CLAIApr 27, 2019

Understanding Dataset Design Choices for Multi-hop Reasoning

arXiv:1904.12106v11168 citations
Originality Synthesis-oriented
AI Analysis

This work highlights potential flaws in dataset design for multi-hop reasoning, which is crucial for advancing reading comprehension models in NLP.

The paper investigates the design of multi-hop reasoning datasets (WikiHop and HotpotQA), finding that models can achieve high performance without true multi-hop reasoning due to spurious correlations and dataset formulations, suggesting these datasets may not fully capture intended reasoning skills.

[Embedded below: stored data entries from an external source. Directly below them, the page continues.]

/-- A write of TDC_CAL_CTRL: PAUSE acts at the end of the present fill (R121). -/
def writeCalCtrl (t : Nat) (v : Word) (s : State) : State :=
  s.wr (Reg.TDC_CAL_CTRL t) (v &&& 0xF)

/-- The digitizer and word of an address in the table window (R123, R588). -/
def tableWord (a : Nat) : Option (Nat × Nat) :=
  if 0x12000000 ≤ a ∧ a < 0x12000000 + 65540 * 0x80 ∧ a % 4 = 0 then
    some ((a - 0x12000000) / 0x80, (a - 0x12000000) % 0x80 / 4)
  else none

/-- What a write of a table entry breaks (R124). -/
def tableRefusal (s : State) : Option Status :=
  if s.trg.run = .running then some .wrongState
  else if s.tdc.pass.isSome then some .busy
  else none

/-! ### External-trigger digitizers -/

/-- Whether FRM_CTRL selects the edges of a pin in one direction as the frame trigger (R143, R168). -/
def extWanted (s : State) (i : Nat) (rising : Bool) : Bool :=
  s.rf Reg.FRM_CTRL 1 0 = 1 && s.rf Reg.FRM_CTRL 5 2 = i && s.rb Reg.FRM_CTRL 9 ≠ rising

/-- Whether a pin is delivered to an ETD whose SRC names it: PPS_IN always, an MP pin with function TRIG_IN that is not
switching (R132, R512–R515). -/
def etdSees (s : State) (src : Nat) : Bool :=
  if src = 12 then true
  else if src < 12 then s.rf (Reg.MP_CTRL src) 3 0 = 1 && !s.rb Reg.MP_IN (16 + src)
  else false

/-- Whether an ETD takes part in calibration: not retired, not paused (R136, R138). -/
def etdCalibrates (s : State) (i : Nat) : Bool := !s.digiRetired (65536 + i) && !s.rb (Reg.TDC_EXT_CTRL i) 6

/-- A time less a number of FU (R133). -/
def minusFu (t : Time) (fine d : Nat) : Time × Nat :=
  let v : Int := (fine : Int) - d
  (t + BitVec.ofInt 64 (v / 1024), (v % 1024).toNat)

/-- ETD_EDGE (R132, R133, R135, R136). The ETDs convert in ACTIVE only, and the stamp of a retired one has the coarse time that its
delay's subtraction from fine 0 leaves: both are the model's choices (log entry 108). -/
def execEtdEdge (dt : Nat) (i : Fin 4) (rising : Bool) (fu : Fin 1024) (n : Fin 64) (s0 : State) :
    Host.Outcome State Fault Refusal :=
  let s := s0.elapse dt
  let ctrl := s.rd (Reg.TDC_EXT_CTRL i)
  let sel := bits ctrl.toNat 5 4
  let wanted := if rising then bit sel 0 else bit sel 1
  let d := 65536 + i.val
  if s.power.mode ≠ .active || !wanted || !etdSees s (bits ctrl.toNat 3 0) then .next s
  else
    let near := match Sparse.get s.tdc.etdLast i none with
      | some t => decide (s.clock.ticks < t + 60)
      | none => false
    let s := s.modDigi d (fun g => { g with
      reals := s.clock.ticks :: g.reals.filter (fun r => decide (etdFrom s d ≤ r + 300)) })
    if near then .next (raiseBase 527 sevNotice i (s.bump (Reg.TDC_EXT_STATUS i) 31 16 1))
    else
      let g := s.digi d
      let at_ := minusFu s.now (g.fine n) (s.rf (Reg.TDC_EXT_DELAY i) 15 0)
      let fine := if g.coarse then 0 else at_.2
      let s1 := (s.bump (Reg.TDC_EXT_STATUS i) 15 0 1).modDigi d (fun g => { g with
        conv := some (convOf s.now fu n false none) })
      .next (s1.modTdc (fun k => { k with
        etdLast := Sparse.set k.etdLast i (some s.clock.ticks) none
        stamps := k.stamps ++ [⟨i, at_.1, fine, rising, s.clock.ticks + 64⟩] }))

/-- The ETD whose turn it is (R136). -/
def etdInTurn (s : State) : Option Nat :=
  ((List.range 4).map (fun k => (s.tdc.etdTurn + k) % 4)).find? (etdCalibrates s)

/-- The fill that delivered edges make: those from tick lo on whose clearance has passed and holds no real edge enter until 2^18 have
(R110, R112, R136). -/
def etdFill (lo now : Nat) (reals : List Nat) (edges : List CalEdge) : List Nat × Nat × Nat :=
  enterCodes (List.replicate 64 0) 0 0
    ((edges.filter (fun e => decide (lo ≤ e.tick) && decide (e.tick + clearance < now) && !nearReal reals e.tick)).map
      (fun e => (e.n.val, e.ovr, e.count)))

/-- ETD_CAL_FILL (R136, R110, R112–R114): the edges that an ETD's generator has delivered since its last fill; when they make a complete
fill it gives a new table, or a calibration failure. DESIGN CHOICE (log entry 150): the ETDs go on with their turns while an initial pass
runs that does not fill them. -/
def execEtdCalFill (dt : Nat) (i : Fin 4) (edges : List CalEdge) (s0 : State) : Host.Outcome State Fault Refusal :=
  let s := s0.elapse dt
  let d := 65536 + i.val
  let q := etdFill (etdBegan s d) s.clock.ticks (s.digi d).reals edges
  if s.power.mode ≠ .active || q.2.1 < fillSize || !(passFills s d || etdInTurn s = some i.val) then .next s
  else
    let s1 := s.modTdc (fun k => { k with etdTurn := (i.val + 1) % 4, etdSince := s.clock.ticks })
    if fillAccepted q.1 q.2.2 then .next (newTable d (reduceFrom 0 q.1) (fillOver d false s1))
    else .next (calFailure d s1)

end Sys2Proof.Machine
end

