-- ==== Sys2Proof/Machine/Frame.lean ====
section
/-!
DEFINITION. Frame mode and the decimation chain (chapter "Frame mode and the decimation chain"): frame triggers, pair
words and frame units, the chain, FA_CAL and frame-ADC retirement.
-/

namespace Sys2Proof.Machine

/-- Frame mode changed by f. -/
def State.modFrames (s : State) (f : Frames → Frames) : State := { s with frames := f s.frames }

/-! ### Frame triggers -/

/-- FRM_PERIOD after its clamp (R144). -/
def framePeriod (s : State) : Nat := max 93750 (s.rd Reg.FRM_PERIOD).toNat

/-- The latest periodic sampling tick at or before now (R143). -/
def periodicTick (s : State) : Time :=
  s.now - BitVec.ofNat 64 ((s.now - s.rd64 Reg.FRM_ORIGIN Reg.FRM_ORIGIN_4).toNat % framePeriod s)

/-- The effective time of the latest assertion of a bus line that has taken effect (R143, R425). -/
def busTick (s : State) (line : Nat) : Option Time :=
  (s.trg.bus.reverse.find? (fun b => b.1 = line && reached s.now b.2)).map (·.2)

/-- The sampling tick E + 12 of the oldest edge of a pin in one direction that is delivered and not yet a frame trigger, when it has come
(R143). -/
def extTick (s : State) (i : Nat) (rising : Bool) : Option Time :=
  match s.frames.ext.find? (fun e => e.1 = i && e.2.1 = rising) with
  | some e => if reached s.now (e.2.2 + 12) then some (e.2.2 + 12) else none
  | none => none

/-- The sampling tick of a trigger from a source now, when that source is selected and has one (R143, R168). -/
def triggerTick (s : State) (src : FrameSource) : Option Time :=
  let sel := s.rf Reg.FRM_CTRL 1 0
  match src with
  | .periodic => if sel = 0 then some (periodicTick s) else none
  | .ext i rising =>
    if extWanted s i.val rising then extTick s i.val rising else none
  | .bus => if sel = 2 then busTick s (s.rf Reg.FRM_CTRL 8 6) else none

/-- The FRAME tiles that a trigger at a tick samples: the enabled ones, each until its own stop tick (R139, R142, R192). -/
def frameTiles (s : State) (c : Time) : List Nat :=
  (List.range 64).filter (fun t => s.frameTile t && (s.tile t).inRun c)

/-- An input frame put on its hold capacitors: even frames on H0, odd ones on H1 (R140); one that no tile has to convert is not held. -/
def holdFrame (one : Sampled) (h : Two (Option Sampled)) : Two (Option Sampled) :=
  if one.left = [] then h else if one.number % 2 = 0 then { h with a := some one } else { h with b := some one }

/-- An accepted frame trigger (R139–R141, R216); the Awl pulses that fell in the integration that it ends go with its sample (R71). -/
def acceptTrigger (t : Time) (s : State) : State :=
  let f := s.frames
  let s1 := s.modTrg (fun g => { g with hits := g.hits ++ [⟨0xB, 0, t, 0, t⟩] })
  let s2 := ((frameTiles s t).foldl (fun u k => touchTile k u) s1).modPix (fun x => { x with
    shots := x.shots.filter (fun k => reached k.at_ t || decide (since s.now k.at_ < 3000)) })
  match f.started, f.lastTrig with
  | true, some t0 =>
    let one : Sampled := ⟨f.next, t0, t, f.image, f.holes, s.pix.shots.filter (fun k => reached k.at_ t0 && !reached k.at_ t),
      s.bg.inForce.adcs ++ s.bg.unlistedAdcs, frameTiles s t⟩
    ((s2.modFrames (fun f => { f with
      lastTrig := some t, image := s.pix.latches, holes := s.holes, next := f.next + 1
      hold := holdFrame one f.hold })).count Reg.FRM_NUMBER 31 0 1).wr64
      Reg.FRM_LAST_TIME Reg.FRM_LAST_TIME_4 t
  | _, _ => s2.modFrames (fun f => { f with lastTrig := some t, image := s.pix.latches, holes := s.holes, started := true })

/-- An edge of the EXT source that has been a frame trigger, accepted or ignored, is none again. -/
def usedEdge (src : FrameSource) (t : Time) (s : State) : State :=
  match src with
  | .ext i rising => s.modFrames (fun f => { f with ext := f.ext.erase (i.val, rising, t - 12) })
  | _ => s

/-- A bus assertion or an edge that has been a frame trigger, accepted or ignored, is none again. -/
def usedTrigger (src : FrameSource) (t : Time) (s : State) : State :=
  if src = .bus then s.modTrg (fun g => { g with
    bus := g.bus.filter (fun b => !(b.1 = s.rf Reg.FRM_CTRL 8 6 && b.2 = t)) })
  else usedEdge src t s

/-- FRAME_TRIGGER (R139–R144). -/
def execFrameTrigger (dt : Nat) (src : FrameSource) (s0 : State) : Host.Outcome State Fault Refusal :=
  let s := s0.elapse dt
  match triggerTick s src with
  | none => .next s
  | some t =>
    let new := match s.frames.lastTrig with
      | some l => l ≠ t && reached t l
      | none => true
    if s.trg.run ≠ .running || !new || !reached t s.runStart || !beforeStop s t then .next (usedEdge src t s)
    else
      let near := match s.frames.lastTrig with
        | some l => since t l < 93750
        | none => false
      let s1 := usedTrigger src t s
      if near && src ≠ .periodic then .next (raiseBase 529 sevNotice noInst (s1.bump Reg.FRM_STATUS 31 16 1))
      else .next (acceptTrigger t s1)

/-! ### The decimation chain -/

/-- The ratio of a preset (R160). -/
def ratioOf (preset : Nat) : Nat := nth [1, 4, 16, 64] preset
/-- The CIC order of a preset (R160). -/
def orderOf (preset : Nat) : Nat := nth [0, 2, 3, 3] preset
/-- k = N log2 R of a preset (R160). -/
def shiftOf (preset : Nat) : Nat := nth [0, 4, 12, 18] preset
/-- 2D of a preset (R160). -/
def delayOf (preset : Nat) : Nat := nth [0, 10, 61, 253] preset
/-- How many sections a preset has (R160). -/
def sectionsOf (preset : Nat) : Nat := nth [0, 1, 2, 2] preset

/-- The coefficients b0, b1, b2, a1, a2 of a section (R163). -/
def coeffs (sec : Nat) : Int × Int × Int × Int × Int :=
  if sec = 0 then (12288, -4096, 0, -8192, 0) else (8192, 8192, -4096, -8192, 4096)

/-- The nominal-linear value of a sample (R159). -/
def linear (present : Bool) (range code : Nat) : Nat :=
  if !present then 0 else if range = 3 then 1048512 else code * 8 ^ range

/-- The integrators after an input (R162): each takes the sum of itself and the one before. -/
def integrate (n x : Nat) : List Nat → List Nat
  | [] => []
  | v :: r =>
    match n with
    | 0 => v :: r
    | m + 1 =>
      let w := (v + x) % 2 ^ 38
      w :: integrate m w r

/-- The combs at the end of a window (R162): the value that leaves them, and their new states. -/
def combs (n v : Nat) : List Nat → Nat × List Nat
  | [] => (v, [])
  | c :: r =>
    match n with
    | 0 => (v, c :: r)
    | m + 1 =>
      let q := combs m ((v + 2 ^ 38 - c) % 2 ^ 38) r
      (q.1, v :: q.2)

/-- The sections of a preset, in order (R162): the value that leaves them, and their new states. -/
def sections (k n : Nat) (u : Int) (s1 s2 : List Int) : Int × List Int × List Int :=
  match n with
  | 0 => (u, s1, s2)
  | m + 1 =>
    let c := coeffs k
    let acc := c.1 * u + s1.getD k 0
    let y := (acc + 8192) / 16384
    sections (k + 1) m y (s1.set k (c.2.1 * u - c.2.2.2.1 * y + s2.getD k 0)) (s2.set k (c.2.2.1 * u - c.2.2.2.2 * y))

/-- One input sample into a pixel's chain (R162). -/
def chainIn (preset : Nat) (c : Chain) (present : Bool) (range code : Nat) : Chain :=
  { c with
    integ := integrate (orderOf preset) (linear present range code) c.integ
    rmax := max c.rmax range
    allp := c.allp && present }

/-- The end of a pixel's decimation window (R162, R165): its output as (present, range, value), whether it was
clamped, and the chain. -/
def chainOut (preset : Nat) (c : Chain) : (Bool × Nat × Int) × Bool × Chain :=
  let q := combs (orderOf preset) (c.integ.getD (orderOf preset - 1) 0) c.comb
  let u := (q.1 + 2 ^ (shiftOf preset - 1)) / 2 ^ shiftOf preset
  let r := sections 0 (sectionsOf preset) u c.sos1 c.sos2
  let v := clampI (-1048576) 1048575 r.1
  let ok := c.allp && c.blank = 0
  ((if ok then (true, c.rmax, v) else (false, 0, 0)), decide (v ≠ r.1),
    { c with comb := q.2, sos1 := r.2.1, sos2 := r.2.2, rmax := 0, allp := true, blank := c.blank - 1 })

/-- The first n entries of a sparse table from index i on, those not listed at their default. -/
def denseFrom {α : Type} (d : α) (i n : Nat) (m : Sparse α) : List α :=
  match n with
  | 0 => []
  | k + 1 =>
    match m with
    | (j, v) :: r => if j = i then v :: denseFrom d (i + 1) k r else d :: denseFrom d (i + 1) k m
    | [] => d :: denseFrom d (i + 1) k []

/-- A list as a sparse table. -/
def sparseOf {α : Type} [DecidableEq α] (d : α) (l : List α) : Sparse α :=
  (l.zipIdx.filter (fun q => q.1 ≠ d)).map (fun q => (q.2, q.1))

/-! ### Input frames -/

/-- The super-pixel of local pixel lp as an ADC of tile t. -/
def adcOf (t lp : Nat) : Nat := t * 1024 + localSuper lp

/-- Whether a pixel of an input frame is present (R42, R45, R46, R152): the latches its integration ran under, its
retirement, and the frame ADCs retired at its trigger. -/
def presentIn (s : State) (f : Sampled) (t lp : Nat) : Bool :=
  let p := globalPix t lp
  let w := imageWord f.image p
  w.getLsbD 0 && !w.getLsbD 9 && !s.pixelRetired p && !f.adcs.contains (adcOf t lp)

/-- The charge in electrons that a pixel of an input frame integrated of a signed charge: what its polarity collects, and what the Awl
injected into it (R32, R54, R66, R71). -/
def integrated (s : State) (f : Sampled) (p : Nat) (charge : Int) : Nat :=
  f.shots.foldl (fun a k => if s.pulsed k p then a + k.charge else a) (collect f.holes charge)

Learning multi-hop reasoning has been a key challenge for reading comprehension models, leading to the design of datasets that explicitly focus on it. Ideally, a model should not be able to perform well on a multi-hop question answering task without doing multi-hop reasoning. In this paper, we investigate two recently proposed datasets, WikiHop and HotpotQA. First, we explore sentence-factored models for these tasks; by design, these models cannot do multi-hop reasoning, but they are still able to solve a large number of examples in both datasets. Furthermore, we find spurious correlations in the unmasked version of WikiHop, which make it easy to achieve high performance considering only the questions and answers. Finally, we investigate one key difference between these datasets, namely span-based vs. multiple-choice formulations of the QA task. Multiple-choice versions of both datasets can be easily gamed, and two models we examine only marginally exceed a baseline in this setting. Overall, while these datasets are useful testbeds, high-performing models may not be learning as much multi-hop reasoning as previously thought.